Although it didn’t crack the top 10 in the US Billboard Hot 100, it’s one of their most loved songs and China Grove was featured in several TV shows including The Simpsons, and Entourage. Tom Johnston told SongFacts, “The words were written last, and they were made up around this whole idea of this wacky little town with a sheriff that had a Samurai Sword and all that sort of thing. The funny thing was that I found out in 1975 in a cab in Houston that there really was a China Grove.”

4. Black Water (What Were Once Vices Are Now Habits, 1974)

Guitarist Patrick Simmons wrote this and also took over the lead vocals for the song. With its swamp rock feel, Simmons revealed: “I was sitting out in the studio waiting between takes and I played that part. All the sudden I heard the talk-back go on and [producer] Ted Templeman says: ‘What is that?’ I said: ‘It’s just a little riff that I came up with that I’ve been tweaking with.’ He goes: ‘I love that. You really should write a song using that riff.'”

3. Listen to the Music (Toulouse Street, 1972)

The band’s first big hit, Johnston said that the song was a call for world peace. He told SongFacts, “It was all based around this somewhat Utopian view of the world. The idea was that music would lift man up to a higher plane, and that world leaders, if they were able to sit down on some big grassy knoll where the sun was shining and hear music – such as the type I was playing – would figure out that everybody had more in common than they had not in common, and it was certainly not worth getting in such a bad state of affairs about. Everybody in the world would therefore benefit from this point of view. Just basically that music would make everything better. And of course I’ve since kind of realized it doesn’t work that way.”

2. Long Train Running (The Captain and Me, 1973)

They played this live for a couple of years before finally recording it. Johnston said, “I think we started playing that in the Chateau, so that would have been around 1970-71. And it got called ‘Osborne,’ it got called ‘Parliament,’ it got called a lot of things.
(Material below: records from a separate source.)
-- ==== Sys2Proof/Laws/RowSelect.lean ====
section
/-! SUPPORT. The laws of the selector and of the port encoding (41_row_select.md). -/

namespace Sys2Proof

/-- The open bank bounds of an admitted build are legal (41_row_select.md R121). -/
theorem Build.bankN1_pos (b : Build) : 0 < b.bankN1 := by
  unfold Build.bankN1
  omega

theorem Build.bankN1_lt_bankN2 (b : Build) : b.bankN1 < b.bankN2 := by
  unfold Build.bankN2
  omega

theorem Build.bankN2_lt_rows {b : Build} (h : b.legal) : b.bankN2 < b.rows := by
  have h1 : b.bankN1 < b.rows - 1 := by
    have := Nat.mod_lt Config.rawN1 (show b.rows - 2 > 0 by omega)
    unfold Build.bankN1
    omega
  have h2 := Nat.mod_lt Config.rawN2 (show b.rows - 1 - b.bankN1 > 0 by omega)
  unfold Build.bankN2
  omega

/-- A port triple has room for every row. -/
theorem Build.rows_le_ports (b : Build) : b.rows ≤ 2 ^ b.portW * 2 ^ b.portW * 2 ^ b.portW := by
  have h1 : b.rows - 1 < 2 ^ b.rowBits := Nat.lt_log2_self
  have h2 : 2 ^ b.rowBits ≤ 2 ^ (b.portW + b.portW + b.portW) :=
    Nat.pow_le_pow_right (by decide) (by unfold Build.portW; omega)
  rw [Nat.pow_add, Nat.pow_add] at h2
  omega

theorem Config.portValues_injective {w : Nat} {a b : Config.PortBits w}
    (h : Config.portValues a = Config.portValues b) : a = b := by
  obtain ⟨a0, a1, a2⟩ := a
  obtain ⟨b0, b1, b2⟩ := b
  simp only [Config.portValues, Config.Port3.mk.injEq] at h
  rw [BitVec.eq_of_toNat_eq h.1, BitVec.eq_of_toNat_eq h.2.1, BitVec.eq_of_toNat_eq h.2.2]

end Sys2Proof

namespace Sys2Proof.Machine

/-- The base of the bank of a row is at or below the row. -/
theorem bankBase_bankOf_le (n1 n2 row : Nat) : bankBase n1 n2 (bankOf n1 n2 row) ≤ row := by
  unfold bankOf
  split
  · simp [bankBase]
  · split <;> simp [bankBase] <;> omega

/-- The pattern of a row stands for the row. -/
theorem rowOfPattern_selectRow (b : Build) (row : Nat) : rowOfPattern b (selectRow b row) = row := by
  simp only [rowOfPattern, selectRow, selectWith]
  rw [Nat.shiftLeft_shiftRight]
  have := bankBase_bankOf_le b.bankN1 b.bankN2 row
  omega

/-- Three digits of `w` bits determine a row below `2 ^ (3 w)`. -/
theorem rowDigits_injective {w r r' : Nat} (hr : r < 2 ^ w * 2 ^ w * 2 ^ w) (hr' : r' < 2 ^ w * 2 ^ w * 2 ^ w)
    (h : rowDigits w r = rowDigits w r') : r = r' := by
  simp only [rowDigits, Prod.mk.injEq] at h
  have e := fun {x y : Nat} (h : BitVec.ofNat w x = BitVec.ofNat w y) => congrArg BitVec.toNat h
  simp only [BitVec.toNat_ofNat] at e
  have top : ∀ {x : Nat}, x < 2 ^ w * 2 ^ w * 2 ^ w → x / 2 ^ w / 2 ^ w < 2 ^ w := by
    intro x hx
    rw [Nat.div_div_eq_div_mul]
    exact Nat.div_lt_of_lt_mul hx
  have h2 := e h.2.2
  rw [Nat.mod_eq_of_lt (top hr), Nat.mod_eq_of_lt (top hr')] at h2
  have h1 : r / 2 ^ w = r' / 2 ^ w := by
    rw [← Nat.div_add_mod (r / 2 ^ w) (2 ^ w), ← Nat.div_add_mod (r' / 2 ^ w) (2 ^ w), h2, e h.2.1]
  rw [← Nat.div_add_mod r (2 ^ w), ← Nat.div_add_mod r' (2 ^ w), h1, e h.1]

theorem portEncode_fits (b : Build) (e : Enpat) :
    (portEncode b e).p0 < 2 ^ b.portW ∧ (portEncode b e).p1 < 2 ^ b.portW ∧ (portEncode b e).p2 < 2 ^ b.portW :=
  ⟨BitVec.isLt _, BitVec.isLt _, BitVec.isLt _⟩

end Sys2Proof.Machine
end

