/-- A beginning of the marker, received from the start of a search, is counted by `step` (42_ingestion.md R131). -/
theorem foldl_received_markerPrefix {s : State} (hp : s.phase = .seeking) (h0 : s.step = 0) (k : Fin 6) :
    (Config.marker.toList.take k.val).foldl State.received s = s.stepTo k := by
  induction k using Fin.induction with
  | zero => exact (stepTo_of_step_eq h0).symm
  | succ k ih =>
    have next : (s.stepTo k.castSucc).received (Config.markerByte k.castSucc) = s.stepTo (k.castSucc + 1) :=
      received_matched (s := s.stepTo k.castSucc) hp k.isLt
    rw [Fin.val_succ, ← Fin.val_castSucc, marker_take_succ, List.foldl_append, ih, List.foldl_cons, next,
      Fin.coeSucc_eq_succ]
    rfl

/-- The marker takes a search from its start into the copy (42_ingestion.md R132). -/
theorem foldl_received_marker {s : State} (hp : s.phase = .seeking) (h0 : s.step = 0) :
    Config.marker.toList.foldl State.received s = s.enterCopying := by
  have five : (Config.marker.toList.take 5).foldl State.received s = s.stepTo 5 := foldl_received_markerPrefix hp h0 5
  rw [show Config.marker.toList = Config.marker.toList.take 5 ++ [Config.markerByte 5] from marker_take_succ 5,
    List.foldl_append, five]
  exact received_lastMarker (s := s.stepTo 5) hp rfl

/-- A payload of CAPACITY bytes fills the buffer and ends the copy (42_ingestion.md R134, R135). -/
theorem foldl_received_payload {s : State} {p : List Byte} (hp : s.phase = .copying) (h0 : s.writeOffset = 0)
    (hl : p.length = s.build.capacity) (hne : p ≠ []) :
    p.foldl State.received s
      = { s with fb := s.fb.setBytes 0 p, writeOffset := s.build.capacity, phase := .seeking } := by
  obtain ⟨init, last, rfl⟩ := (List.eq_nil_or_concat p).resolve_left hne
  rw [List.length_concat] at hl
  have full : s.writeOffset + init.length + 1 = s.build.capacity := by omega
  rw [List.concat_eq_append, List.foldl_append, foldl_received_copying hp (by omega), List.foldl_cons, List.foldl_nil,
    received_lastPayload (by exact hp) (by exact full), Memory.setBytes_append]
  simp only [State.copyResult, Memory.setBytes, full]
  rw [h0]

/-- A frame, whatever falls between its bytes, replaces the whole buffer (42_ingestion.md R140). -/
theorem acceptAll_frame {s t : State} {es : List Event} {p : List Byte} (h : Inv s) (hp : s.phase = .seeking)
    (h0 : s.step = 0) (hr : Event.reset ∉ es) (hl : p.length = s.build.capacity)
    (hb : receivedBytes es = Config.marker.toList ++ p) (ht : acceptAll s es = some t) :
    t.build = s.build ∧ t.fb = s.fb.setBytes 0 p ∧ t.phase = .seeking ∧ t.step = 0 ∧ t.writeOffset = s.build.capacity ∧
      countInd t.trace = countInd s.trace + 1 := by
  have hne : p ≠ [] := List.ne_nil_of_length_pos (hl ▸ h.capacity_pos)
  have run := acceptAll_loaderPart ht hr
  rw [hb, List.foldl_append, foldl_received_marker (s := s.loaderPart) hp h0,
    foldl_received_payload (s := s.loaderPart.enterCopying) rfl rfl hl hne] at run
  obtain ⟨build, buffer, phase, step, offset, trace⟩ := fields_of_loaderPart_eq run
  rw [State.enterCopying_trace, countInd_append, countInd_loaderPart] at trace
  exact ⟨build, buffer, phase, step, offset, trace⟩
It was just anything to put down on the set list so we’d know what song it was, but it didn’t have any words – I would just make up the words as we played the song. So they might be nonsense – might be? They’re definitely nonsensical. And it continued that way until Teddy (producer Ted Templeman) heard it and said, ‘You should cut that.'”

1. What A Fool Believes (Minute by Minute, 1979)

It topped the US Billboard Hot 100 and Cash Box. It has been covered several times by other artists including Aretha Franklin, Kenny Loggins (who co-wrote the song), George Michael, and Dionne Warwick. The Doobie Brothers’ version received the Song of the Year and Record of the Year from the Grammy Awards.